▸ RECORDS FOR THE TASK:

====================

-- ==== Sys2Proof/Certificates/Slice0/Obligations.lean ====
section
/-! DEFINITION. The statements for the provers. -/

section
open Sys2Proof Sys2Proof.Machine

/-- For every command and state, a step of the state with the command at the front of its queue is exec of the command on the state with the queue's
rest; on an empty queue the block idles, which is the model's choice. That an empty queue leaves the state as it is is the model's choice (log entry
1). -/
def Obligations.QueueStep : Prop :=
  (∀ (s : State) (c : Instr) (r : List Instr), step { s with pending := c :: r } = exec c { s with pending := r }) ∧
  (∀ (s : State), s.pending = [] → step s = .next s)

/-- From every state whose waiting commands are well formed, a step that answers a next state leaves the rest of the queue as it was, behind the
command it took, and adds no command: its commands are still well formed. The queue is the model's own state. -/
def Obligations.QueueInvariant : Prop :=
  ∀ (s t : State), QueueWf s → step s = .next t → QueueWf t ∧ t.pending = s.pending.tail

/-- From every state, every step answers a next state, whatever the command and its operands, and as many steps as commands wait leave the queue
empty: every step is whole, and none faults or is refused. -/
def Obligations.QueueWorkedOff : Prop :=
  ∀ (s : State), SafeStep s ∧ (∃ t : State, Host.Core.run core s.pending.length s = .next t ∧ t.pending = [])

/-- After reset the queue is empty and well formed, READY is 0, every memory is in its canonical form, and the tiers, Core Scratch, the mailboxes and
the Posting Windows read as zeros; no cell, object, context, Lease, packet or fabric operation exists. The order in which power-on reaches this state,
and what the spec leaves open of it, are the model's choices, in the assumption log. -/
def Obligations.ResetState : Prop :=
  (QueueWf State.reset ∧ State.reset.pending = [] ∧ flagF DEV_STAT_READY State.reset = false ∧ MemoriesWf State.reset) ∧
  (∀ (x : Nat),
   readByte State.reset.mem x = 0 ∧ readByte State.reset.scratch x = 0 ∧ readByte State.reset.mbx x = 0 ∧ readByte State.reset.bar2 x = 0) ∧
  (State.reset.cells = [] ∧ State.reset.objs = [] ∧ State.reset.bmap = [] ∧ State.reset.ctxs = [] ∧ State.reset.leases = [] ∧ State.reset.accepted = [] ∧ State.reset.ftt = [])

/-- The table gives no row bits, so the decoder reads no command from any word, and no word changes the queue. -/
def Obligations.NoWordSpellsACommand : Prop :=
  ∀ (s : State) (nbits w : Nat), decodeTableWord nbits w = none ∧ s.withFetchWord nbits w = s

/-- A write of HJF_CFG by the PF gives DEVID its 16 bits, whatever they are, while every port is OFF; while any port is not OFF, DEVID keeps its
value. EN, the register's other field, is written in either case, and nothing else changes. -/
def Obligations.DeviceIdWrites : Prop :=
  ∀ (s : State) (v : BitVec 64),
  tlpTaken 0 s = true ∧ flagF DEV_STAT_READY s = true ∧ getF SEC_BOOT_RESULT s ≠ 3 →
  Completes (.registerWrite 0 HJF_CFG false v) s (fun t =>
    getF HJF_CFG_DEVID t = (if (List.range 16).all (fun p => decide (portSt p s = 0)) then v.toNat % 2 ^ 16 else getF HJF_CFG_DEVID s) ∧
    getF HJF_CFG_EN t = v.toNat / 2 ^ 16 % 2 ∧ RegsExcept [HJF_CFG_DEVID, HJF_CFG_EN] s t ∧ Frame [] s t)

namespace Sys2Proof

/-- The Air Counter of domain n with its fraction, in units of 2^-40 Tc (R34, R39). -/
def airTotal (n : Nat) (s : State) : Nat := counter n s * 2 ^ 40 + (airOf n s).frac

end Sys2Proof

/-- A read of ENT1 returns the upper half of the head of the port's time-stamp queue and removes the head; a read of TSQ_LOST returns the count and
clears it; a write of AIR_SNAP.GO samples all eight Air Counters; a write of EPOCH makes a step of the counter by the old EPOCH minus the new one due
at the next tick, or is refused with EPOCH_REFUSED while a cell is bound; a write of CTRL enables a DISABLED domain into FREE, and its clear disables
a domain without bound cells and has no effect on one with them. Nothing else changes. -/
def Obligations.AirRegisterAccesses : Prop :=
  (∀ (s : State) (p : Fin 4),
   hostUp 0 s = true →
   Completes (.tsqEnt1Read p) s (fun t =>
     t.rdata = (look [] p.val s.airTsq).headD 0 / 2 ^ 64 ∧ t.rstat = 0 ∧ look [] p.val t.airTsq = (look [] p.val s.airTsq).tail ∧
     getF (AIR_FHp_TSQ_STAT_COUNT p) t = (look [] p.val s.airTsq).tail.length % 2 ^ (AIR_FHp_TSQ_STAT_COUNT p).width ∧
     RegsExcept [AIR_FHp_TSQ_STAT_COUNT p, AIR_FHp_TSQ_ENT0_LOW p, AIR_FHp_TSQ_ENT1_HIGH p] s t ∧ Frame [.air] s t)) ∧
  (∀ (s : State) (p : Fin 4),
   hostUp 0 s = true →
   Completes (.tsqLostRead p) s (fun t =>
     t.rdata = getF (AIR_FHp_TSQ_LOST_LOST p) s ∧ t.rstat = 0 ∧ getF (AIR_FHp_TSQ_LOST_LOST p) t = 0 ∧
     RegsExcept [AIR_FHp_TSQ_LOST_LOST p] s t ∧ Frame [.air] s t)) ∧
  (∀ (s : State),
   hostUp 0 s = true →
   Completes .airSnapGo s (fun t =>
     (∀ n ∈ domains, getF (AIR_SNAP_TDn_VALUE n) t = counter n s % 2 ^ 64) ∧
     RegsExcept (domains.map AIR_SNAP_TDn_VALUE) s t ∧ Frame [] s t)) ∧
  (∀ (s : State) (n : Fin 8) (v : BitVec 64),
   hostUp 0 s = true →
   cellBound n s = true →
   Completes (.epochWrite n v) s (fun t =>
     getF (AIR_TDn_STATE_EPOCH_REFUSED n) t = 1 ∧ RegsExcept [AIR_TDn_STATE_EPOCH_REFUSED n] s t ∧ Frame [] s t)) ∧
  (∀ (s : State) (n : Fin 8) (v : BitVec 64),
   hostUp 0 s = true →
   cellBound n s = false →
   Completes (.epochWrite n v) s (fun t =>
     getF (AIR_TDn_EPOCH_EPOCH n) t = v.toNat ∧
     (airOf n t).due = (airOf n s).due + (getF (AIR_TDn_EPOCH_EPOCH n) s : Int) - v.toNat ∧ airTotal n t = airTotal n s ∧
     RegsExcept [AIR_TDn_EPOCH_EPOCH n] s t ∧ Frame [.air] s t)) ∧
  (∀ (s : State) (n : Fin 8) (w : BitVec 32),
   hostUp 0 s = true →
   flagF (AIR_TDn_CTRL_EN n) s = false →
   tdState n s = 0 →
   w.toNat % 2 = 1 →
   Completes (.tdCtrlEnWrite n w) s (fun t =>
     getF (AIR_TDn_CTRL_EN n) t = 1 ∧ tdState n t = 1 ∧ getF (AIR_TDn_RATE_NOW n) t = 0 ∧ (airOf n t).integ = 0 ∧ (airOf n t).ref = none ∧
     (srcAllowed n (w.toNat / 2 % 8) = true → getF (AIR_TDn_CTRL_SRC n) t = w.toNat / 2 % 8) ∧
     (srcAllowed n (w.toNat / 2 % 8) = false → getF (AIR_TDn_CTRL_SRC n) t = getF (AIR_TDn_CTRL_SRC n) s) ∧
     getF (AIR_TDn_CTRL_SYNCE n) t = w.toNat / 16 % 2 ∧ getF (AIR_TDn_CTRL_PTPDOM n) t = w.toNat / 256 % 256 ∧
     RegsExcept [AIR_TDn_CTRL_EN n, AIR_TDn_CTRL_SRC n, AIR_TDn_CTRL_SYNCE n, AIR_TDn_CTRL_PTPDOM n, AIR_TDn_STATE_STATE n, AIR_TDn_STATE_SLEWING n,
       AIR_TDn_RATE_NOW n, AIR_TDn_HOLDOVER_ACTIVE n, AIR_TDn_HOLDOVER_AGE n] s t ∧ Frame [.air] s t)) ∧
  (∀ (s : State) (n : Fin 8) (w : BitVec 32),
   hostUp 0 s = true →
   flagF (AIR_TDn_CTRL_EN n) s = true →
   cellBound n s = false →
   w.toNat % 2 = 0 →
   Completes (.tdCtrlEnWrite n w) s (fun t =>
     getF (AIR_TDn_CTRL_EN n) t = 0 ∧ tdState n t = 0 ∧ counter n t = counter n s ∧
     RegsExcept [AIR_TDn_CTRL_EN n, AIR_TDn_CTRL_SRC n, AIR_TDn_CTRL_SYNCE n, AIR_TDn_CTRL_PTPDOM n, AIR_TDn_STATE_STATE n, AIR_TDn_STATE_SLEWING n,
       AIR_TDn_HOLDOVER_ACTIVE n, AIR_TDn_HOLDOVER_AGE n] s t ∧ Frame [.air] s t)) ∧
  (∀ (s : State) (n : Fin 8) (w : BitVec 32),
   hostUp 0 s = true →
   flagF (AIR_TDn_CTRL_EN n) s = true →
   cellBound n s = true →
   w.toNat % 2 = 0 →
   tdState n s ≠ 3 →
   Completes (.tdCtrlEnWrite n w) s (fun t =>
     flagF (AIR_TDn_CTRL_EN n) t = true ∧ tdState n t = tdState n s ∧
     RegsExcept [AIR_TDn_CTRL_SRC n, AIR_TDn_CTRL_SYNCE n, AIR_TDn_CTRL_PTPDOM n] s t ∧ Frame [] s t))

/-- On each tick of the 491.52 MHz clock 3,125/1,536 ns pass, the steps that writes of EPOCH made due on domains without bound cells are taken, a
DISABLED counter holds, a FREE counter advances by 4 Tc and a domain in any other state by 4 Tc times one plus its rate in units of 2^-40. A source
lost for LOSS_MS takes an ACQUIRING or LOCKED domain to HOLDOVER with the rate frozen at the integral term; AGE reaching the limit sets EXCEEDED. A
window whose end has passed is over, and its core is idle (log entry 54). -/
def Obligations.AirTimeAdvances : Prop :=
  (∀ (s : State),
   Completes .airCounterTick s (fun t =>
     t.now = s.now + 3125 ∧
     (∀ n ∈ domains, tdState n s = 0 → (airOf n s).due = 0 → counter n t = counter n s ∧ (airOf n t).frac = (airOf n s).frac) ∧
     (∀ n ∈ domains, tdState n s = 0 → cellBound n s = false → (airOf n s).due ≠ 0 →
       ((airTotal n t : Nat) : Int) = ((airTotal n s : Int) + (airOf n s).due * 2 ^ 40) % 2 ^ 104 ∧ (airOf n t).due = 0 ∧ (airOf n t).ref = none) ∧
     (∀ n ∈ domains, tdState n s = 1 → (airOf n s).due = 0 → airTotal n t = (airTotal n s + 4 * 2 ^ 40) % 2 ^ 104) ∧
     (∀ n ∈ domains, 2 ≤ tdState n s → (airOf n s).due = 0 → ((airTotal n t : Nat) : Int) = ((airTotal n s : Int) + 4 * (2 ^ 40 + rateOf n s)) % 2 ^ 104) ∧
     t.windows = s.windows.filter (fun w => decide (counter w.td t < windowEnd w)) ∧
     (∀ w ∈ s.windows, windowEnd w ≤ counter w.td t → getF (MXC_Cn_INFO_STATE w.core) s = 1 → t.windows.all (fun v => decide (v.core ≠ w.core)) = true →
       getF (MXC_Cn_INFO_STATE w.core) t = 0) ∧
     RegsExcept (domains.map AIR_TDn_COUNT_VALUE ++ domains.map AIR_TDn_HOLDOVER_AGE ++ domains.map AIR_TDn_EPOCH_EPOCH ++ domains.map AIR_TDn_STATE_EPOCH_REFUSED ++
       (s.windows.filter (fun w => decide (windowEnd w ≤ counter w.td t))).map (fun w => MXC_Cn_INFO_STATE w.core)) s t ∧ Frame [.time, .air, .tallies, .radio] s t ∧
     t.toRadioState = { s.toRadioState with windows := t.windows })) ∧
  (∀ (s : State) (n : Fin 8),
   tdState n s = 2 ∨ tdState n s = 3 →
   (airOf n s).lastMeas + getF (AIR_TDn_LOCK_LOSS_MS n) s * 5 * (1536 * 10 ^ 6) ≤ s.now →
   Completes (.measurementLossTimeout n) s (fun t =>
     tdState n t = 4 ∧ getF (AIR_TDn_RATE_NOW n) t = intBits 32 (airOf n s).integ ∧ getF (AIR_TDn_RATE_FROZEN n) t = intBits 32 (airOf n s).integ ∧
     getF (AIR_TDn_HOLDOVER_ACTIVE n) t = 1 ∧ getF (AIR_TDn_HOLDOVER_ENTERED n) t = 1 ∧ getF (AIR_TDn_HOLDOVER_CAUSE n) t = 1 ∧
     getF (AIR_TDn_HOLDOVER_AGE n) t = 0 ∧ (airOf n t).ref = none ∧ counter n t = counter n s ∧ bitAt n (getF AIR_EVT_HOLD t) = true ∧
     Frame [.air, .bus, .tallies] s t)) ∧
  (∀ (s : State) (n : Fin 8),
   tdState n s = 4 →
   getF (AIR_TDn_LOCK_LIMIT_S n) s * 60000 = getF (AIR_TDn_HOLDOVER_AGE n) s →
   Completes (.holdoverLimit n) s (fun t =>
     getF (AIR_TDn_HOLDOVER_EXCEEDED n) t = 1 ∧ bitAt n (getF AIR_EVT_EXCEED t) = true ∧ tdState n t = 4 ∧ counter n t = counter n s ∧
     Frame [.bus, .tallies] s t))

====================

▸ BRIEF:
Return exactly what appears above, from the first line of the entries to the line with "leave the queue", inclusive.

▸ TASK ANSWER:
-- ==== Sys2Proof/Certificates/Slice0/Obligations.lean ====
section
/-! DEFINITION. The statements for the provers. -/

section
open Sys2Proof Sys2Proof.Machine

/-- For every command and state, a step of the state with the command at the front of its queue is exec of the command on the state with the queue's
rest; on an empty queue the block idles, which is the model's choice. That an empty queue leaves the state as it is is the model's choice (log entry
1). -/
def Obligations.QueueStep : Prop :=
  (∀ (s : State) (c : Instr) (r : List Instr), step { s with pending := c :: r } = exec c { s with pending := r }) ∧
  (∀ (s : State), s.pending = [] → step s = .next s)

/-- From every state whose waiting commands are well formed, a step that answers a next state leaves the rest of the queue as it was, behind the
command it took, and adds no command: its commands are still well formed. The queue is the model's own state. -/
def Obligations.QueueInvariant : Prop :=
  ∀ (s t : State), QueueWf s → step s = .next t → QueueWf t ∧ t.pending = s.pending.tail

/-- From every state, every step answers a next state, whatever the command and its operands, and as many steps as commands wait leave the queue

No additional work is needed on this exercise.